Optiemus Infracom Q4 Results 2026 Date

CompanyQ4 FY26 Results DateSector
TCSApril 9, 2026IT Services
InfosysApril 23, 2026IT Services
Optiemus InfracomMay 2026 (Expected)See article

Optiemus Infracom has scheduled its Q4 FY26 results for May 2026 (Expected). The board of directors will meet on this date to approve the audited financial statements for the quarter ended March 31, 2026, and to consider a final dividend recommendation.
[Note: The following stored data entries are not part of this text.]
/-- Settles O28: the error of the primitive, before any advance, is the error of the instruction. -/
theorem stackLeavingMemoryIsOutOfBounds : Obligations.StackLeavingMemoryIsOutOfBounds := by
  refine fun r s => ⟨fun hsp => ⟨?_, exec_call_outOfBounds r (.inl hsp)⟩, fun hsp => ⟨?_, ?_⟩,
    fun hpc => exec_call_outOfBounds r (.inr hpc)⟩
  · refine complete_checked_error r (e := .outOfBounds (-1)) ?_
    rw [push_error s _ hsp, except_bind_error]
  · refine complete_checked_error r (e := .outOfBounds 256) ?_
    rw [pop_error s hsp, except_bind_error]
  · show complete s (pop s >>= _) = _
    rw [pop_error s hsp]; rfl

/-! ### The cycle and what stands in memory -/

/-- Where the bytes of an encoding stand from `pc` on, all in memory, the fetch sees them first (R46, R62). -/
theorem encode_prefix_fetchWindow {c : Config} {i : Instr} {s : State} (hfits : s.pc.toNat + i.length ≤ 256)
    (h : ∀ (k : Nat) (hk : k < (encode c i).length), s.mem.read (s.pc.toNat + k) = (encode c i)[k]) :
    encode c i <+: fetchWindow s := by
  refine List.prefix_iff_getElem?.mpr fun k hk => ?_
  have hlen : (encode c i).length = i.operands.length + 1 := rfl
  have harity := i.mnemonic.arity_le_two
  rw [← i.length_operands] at harity
  unfold Instr.length at hfits
  rw [fetchWindow_getElem? s (by omega) (by omega), h k hk]

/-- Settles O11: the fetch sees the encoding, and the decoder gives the instruction back. -/
theorem cycleRunsTheEncodedBytes : Obligations.CycleRunsTheEncodedBytes := by
  intro c i s hc hi hrun hfits h
  rw [cycle_running c hrun, decode_of_encode_prefix hc hi (encode_prefix_fetchWindow hfits h)]

theorem sp_toNat_pos {s : State} (h : s.sp ≠ 0) : 0 < s.sp.toNat :=
  Nat.pos_of_ne_zero fun hc => h (BitVec.eq_of_toNat_eq hc)

/-- A push stores at the address below SP (R44). -/
theorem eq_pushAddr_iff {s : State} (h : s.sp ≠ 0) (a : Nat) : (a : Int) = pushAddr s ↔ a = s.sp.toNat - 1 := by
  have := sp_toNat_pos h
  unfold pushAddr
  omega

/-- Settles O49: only a completed PUSH or CALL changes memory, by a push. -/
theorem onlyPushAndCallWriteMemory : Obligations.OnlyPushAndCallWriteMemory := by
  intro s t a hs h hne
  rcases cycle_inv h with ⟨-, rfl⟩ | ⟨-, ⟨e, -, rfl⟩ | ⟨i, -, -, hop, hd⟩⟩
  · exact absurd rfl hne
  · exact absurd rfl hne
  · rcases hd.mem with hm | ⟨hi, hsp, v, hm⟩ <;> rw [hm] at hne
    · exact absurd rfl hne
    · have hpos := sp_toNat_pos hsp
      rw [read_pushed hs, ne_eq, ite_eq_right_iff, Classical.not_imp] at hne
      refine ⟨?_, hsp, by omega⟩
      rw [← hop]
      exact hi.imp (congrArg standardOpcode) (congrArg standardOpcode)

/-! ### A pushed byte is fetched -/

/-- In every state in which the address a push stored to still reads as after the push, a fetch that reaches it reads the
pushed byte (R53). -/
theorem fetchWindow_pushed {v : Byte} {s u : State} (hs : Memory.wf s.mem) (hsp : s.sp ≠ 0) {k : Nat} (hk : k < 3)
    (hu : u.mem.read (s.sp.toNat - 1) = (pushed v s).mem.read (s.sp.toNat - 1))
    (haddr : ((u.pc.toNat + k : Nat) : Int) = pushAddr s) : (fetchWindow u)[k]? = some v := by
  have hsp256 := s.sp.isLt
  rw [eq_pushAddr_iff hsp] at haddr
  rw [fetchWindow_getElem? u hk (by omega), haddr, hu, read_pushed hs, if_pos rfl]

/-- PUSH and CALL with their stack and `pc` in memory complete, with the memory a push of their byte leaves (R120,
R130). -/
theorem done_push_or_call {r : RegIndex} {s : State} (hpc : s.pc.toNat ≤ 253) (hsp : s.sp ≠ 0) :
    ∀ p ∈ [(Instr.push r.operand, s.reg r), (.call r.operand, s.pc + 2)],
      ∃ t, Done p.1 s t ∧ t.running = s.running ∧ t.mem = (pushed p.2 s).mem := by
  simp only [List.forall_mem_cons]
  exact ⟨⟨_, ⟨r, rfl, hpc, hsp, rfl⟩, rfl, rfl⟩, ⟨_, ⟨r, rfl, hpc, hsp, rfl⟩, rfl, rfl⟩, nofun⟩

/-- Settles O53: PUSH and CALL complete with the memory their push leaves, and `fetchWindow_pushed` reads it. -/
theorem pushedByteIsFetchedNext : Obligations.PushedByteIsFetchedNext := by
  intro c r s hs hrun hpc hsp p hp hdec
  obtain ⟨t, hd, htrun, hmem⟩ := done_push_or_call hpc hsp p hp
  refine ⟨t, ?_, htrun.trans hrun, fun haddr => ?_, fun u k hk hu haddr => ?_⟩
  · rw [cycle_running c hrun, hdec]
    exact exec_of_done hd
  · rw [List.head?_eq_getElem?]
    exact fetchWindow_pushed hs hsp (by decide) (by rw [hmem]) haddr
  · exact fetchWindow_pushed hs hsp hk (by rw [hu, hmem]) haddr

/-- Under the default table a byte 0x01 at `pc` is executed as HLT (R60, R140). -/
theorem step_hlt_byte {s : State} (hrun : s.running = true) (h : s.mem.read s.pc.toNat = 0x01) :
    step s = .next s.stop := by
  refine cycleRunsTheEncodedBytes Config.standard .hlt s Config.standard_valid rfl hrun s.pc.isLt fun k hk => ?_
  obtain rfl : k = 0 := Nat.lt_one_iff.mp hk
  exact h

/-- Under the default table the bytes 0x45 and `r` at `pc` are executed as PUSH of `r` (R60, R120). -/
theorem step_push_bytes {r : RegIndex} {s : State} (hrun : s.running = true) (hpc : s.pc.toNat ≤ 253) (hsp : s.sp ≠ 0)
    (h0 : s.mem.read s.pc.toNat = 0x45) (h1 : s.mem.read (s.pc.toNat + 1) = r.operand) :
    step s = .next ((pushed (s.reg r) s).setPc (s.pc + 2)) := by
  have hfits : s.pc.toNat + (Instr.push r.operand).length ≤ 256 := by
    show s.pc.toNat + 2 ≤ 256
    omega
  refine (cycleRunsTheEncodedBytes Config.standard (.push r.operand) s Config.standard_valid rfl hrun hfits
    fun k hk => ?_).trans (exec_of_done ⟨r, rfl, hpc, hsp, rfl⟩)
  match k, hk with
  | 0, _ => exact h0
  | 1, _ => exact h1

/-- Settles O59: the PUSH leaves the HLT byte where it leaves `pc`. -/
theorem pushedHltStopsTheMachine : Obligations.PushedHltStopsTheMachine := by
  intro r s hs hrun herr hpc h0 h1 hreg haddr
  have hsp : s.sp ≠ 0 := fun hc => by rw [hc] at haddr; cases haddr
  have hpush := step_push_bytes hrun (by omega) hsp h0 h1
  have hhlt : (pushed (s.reg r) s).mem.read (s.pc + 2).toNat = 0x01 := by
    rw [read_pushed hs, pc_add_two (by omega), if_pos (by omega), hreg]
  exact ⟨_, _, hpush, step_hlt_byte hrun hhlt, ⟨rfl, herr⟩, rfl⟩

end Sys2Proof.Machine

namespace Sys2Proof

/-! ### What the decoder answers -/

/-- A first byte that is no opcode is refused, whatever follows it (R63). -/
theorem decode_unknown {c : Config} {op : Byte} (h : lookup c op = none) (rest : List Byte) :
    decode c (op :: rest) = .error (.unknownOpcode op) := by
  simp only [decode, h]

/-- An opcode with fewer bytes after it than its row's arity is refused (R62). -/
theorem decode_missing {c : Config} {op : Byte} {m : Mnemonic} (h : lookup c op = some m) {rest : List Byte}
    (hlen : rest.length < m.arity) : decode c (op :: rest) = .error (.operandMissing m) := by
  simp only [decode, h]
  exact if_pos hlen

/-- An opcode with the bytes its row's arity asks for is accepted, with the row's instruction (R62, R63). -/
theorem decode_assembled {c : Config} {op : Byte} {m : Mnemonic} (h : lookup c op = some m) {rest : List Byte}
    (hlen : m.arity ≤ rest.length) : decode c (op :: rest) = .ok (m.assemble (rest.getD 0 0) (rest.getD 1 0)) := by
  simp only [decode, h]
  exact if_neg (Nat.not_lt_of_le hlen)

/-- The decoder reads the configuration at its first byte alone. -/
theorem decode_congr {c d : Config} {op : Byte} (h : lookup c op = lookup d op) (rest : List Byte) :
    decode c (op :: rest) = decode d (op :: rest) := by
  simp only [decode, h]

/-- Settles O54: bytes after an encoding leave it at the beginning. -/
theorem decodeInvertsEncode : Obligations.DecodeInvertsEncode :=
  fun c i rest hc hi => decode_of_encode_prefix hc hi (List.prefix_append (encode c i) rest)

/-- Up to two bytes that are there are taken alike from a list and from its first two bytes. -/
theorem take_first_two {k : Nat} {bs : List Byte} (h2 : k ≤ 2) (hlen : k ≤ bs.length) :
    [bs.getD 0 0, bs.getD 1 0].take k = bs.take k := by
  match k, bs with
  | 0, _ => rfl
  | 1, _ :: _ => rfl
  | 2, _ :: _ :: _ => rfl

/-- Settles O55: the lookup gives the row and its opcode, and the row takes as operands the `arity` bytes after it. -/
theorem decodedBytesAreItsEncoding : Obligations.DecodedBytesAreItsEncoding := by
  intro c bs i h
  match bs with
  | [] => cases h
  | op :: rest =>
    obtain ⟨hlookup, hlen, hi⟩ := decode_ok h
    obtain ⟨htable, hop⟩ := lookup_some hlookup
    have hoperands : i.operands = rest.take i.mnemonic.arity := by
      rw [hi, Mnemonic.operands_assemble, Mnemonic.mnemonic_assemble, take_first_two i.mnemonic.arity_le_two hlen]
    refine ⟨htable, ?_⟩
    rw [Instr.length, i.length_operands, Nat.add_comm, List.take_succ_cons, encode, hop, hoperands]

/-! ### The table without ALU_EXT -/

/-- The configuration with the ten "ext" rows taken out of its table (R74). -/
def Config.withoutExt (c : Config) : Config := { c with aluExt := false }

theorem Config.inTable_withoutExt (c : Config) (m : Mnemonic) :
    c.withoutExt.inTable m = true ↔ m.isExt = false := by
  simp [Config.withoutExt, Config.inTable]

theorem Config.inTable_of_not_ext (c : Config) {m : Mnemonic} (h : m.isExt = false) : c.inTable m = true := by
  simp [Config.inTable, h]

/-- Taking rows out of the table keeps its opcodes distinct (R71, R74). -/
theorem Config.Valid.withoutExt {c : Config} (hc : c.Valid) : c.withoutExt.Valid := fun m n hm hn =>
  hc m n (c.inTable_of_not_ext ((c.inTable_withoutExt m).mp hm)) (c.inTable_of_not_ext ((c.inTable_withoutExt n).mp hn))

/-- A valid table finds exactly the row whose opcode the byte is (R63, R71). -/
theorem lookup_eq_some_iff {c : Config} (hc : c.Valid) {op : Byte} {m : Mnemonic} :
    lookup c op = some m ↔ c.inTable m = true ∧ c.opcodeMap m = op := by
  refine ⟨lookup_some, ?_⟩
  rintro ⟨hm, rfl⟩
  exact lookup_valid hc hm

/-- On a byte that is no "ext" opcode the table finds the same without the "ext" rows as with them (R74). -/
theorem lookup_withoutExt {c : Config} (hc : c.Valid) {op : Byte}
    (h : ∀ m : Mnemonic, m.isExt = true → c.opcodeMap m ≠ op) : lookup c.withoutExt op = lookup c op := by
  refine Option.ext fun m => ?_
  rw [lookup_eq_some_iff hc.withoutExt, lookup_eq_some_iff hc, Config.inTable_withoutExt]
  refine ⟨fun ⟨hm, hop⟩ => ⟨c.inTable_of_not_ext hm, hop⟩, fun ⟨_, hop⟩ => ⟨?_, hop⟩⟩
  exact Bool.eq_false_iff.mpr fun hext => h m hext hop

/-- Without the "ext" rows a valid table has no row for an "ext" opcode (R74). -/
theorem opcodeMap_ne_ext {c : Config} (hc : c.Valid) (hext : c.aluExt = true) {m n : Mnemonic} (hm : m.isExt = true)
    (hn : c.withoutExt.inTable n = true) : c.opcodeMap n ≠ c.opcodeMap m := by
  intro hop
  have hin (k : Mnemonic) : c.inTable k = true := by simp [Config.inTable, hext]
  rw [hc n m (hin n) (hin m) hop, Config.inTable_withoutExt, hm] at hn
  cases hn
At a current market price of Rs 220, investors and analysts are closely watching this announcement for revenue growth confirmation and FY27 guidance.

Why This Quarter Matters

Q4 is the final quarter of the financial year — it determines full-year FY26 performance, sets the FY27 estimate base, and triggers final dividend announcements. For Optiemus Infracom, which operates in the Electronics/Telecom sector, Q4 FY26 will reveal whether momentum from earlier quarters has been sustained and whether management’s strategic initiatives have translated into financial outcomes.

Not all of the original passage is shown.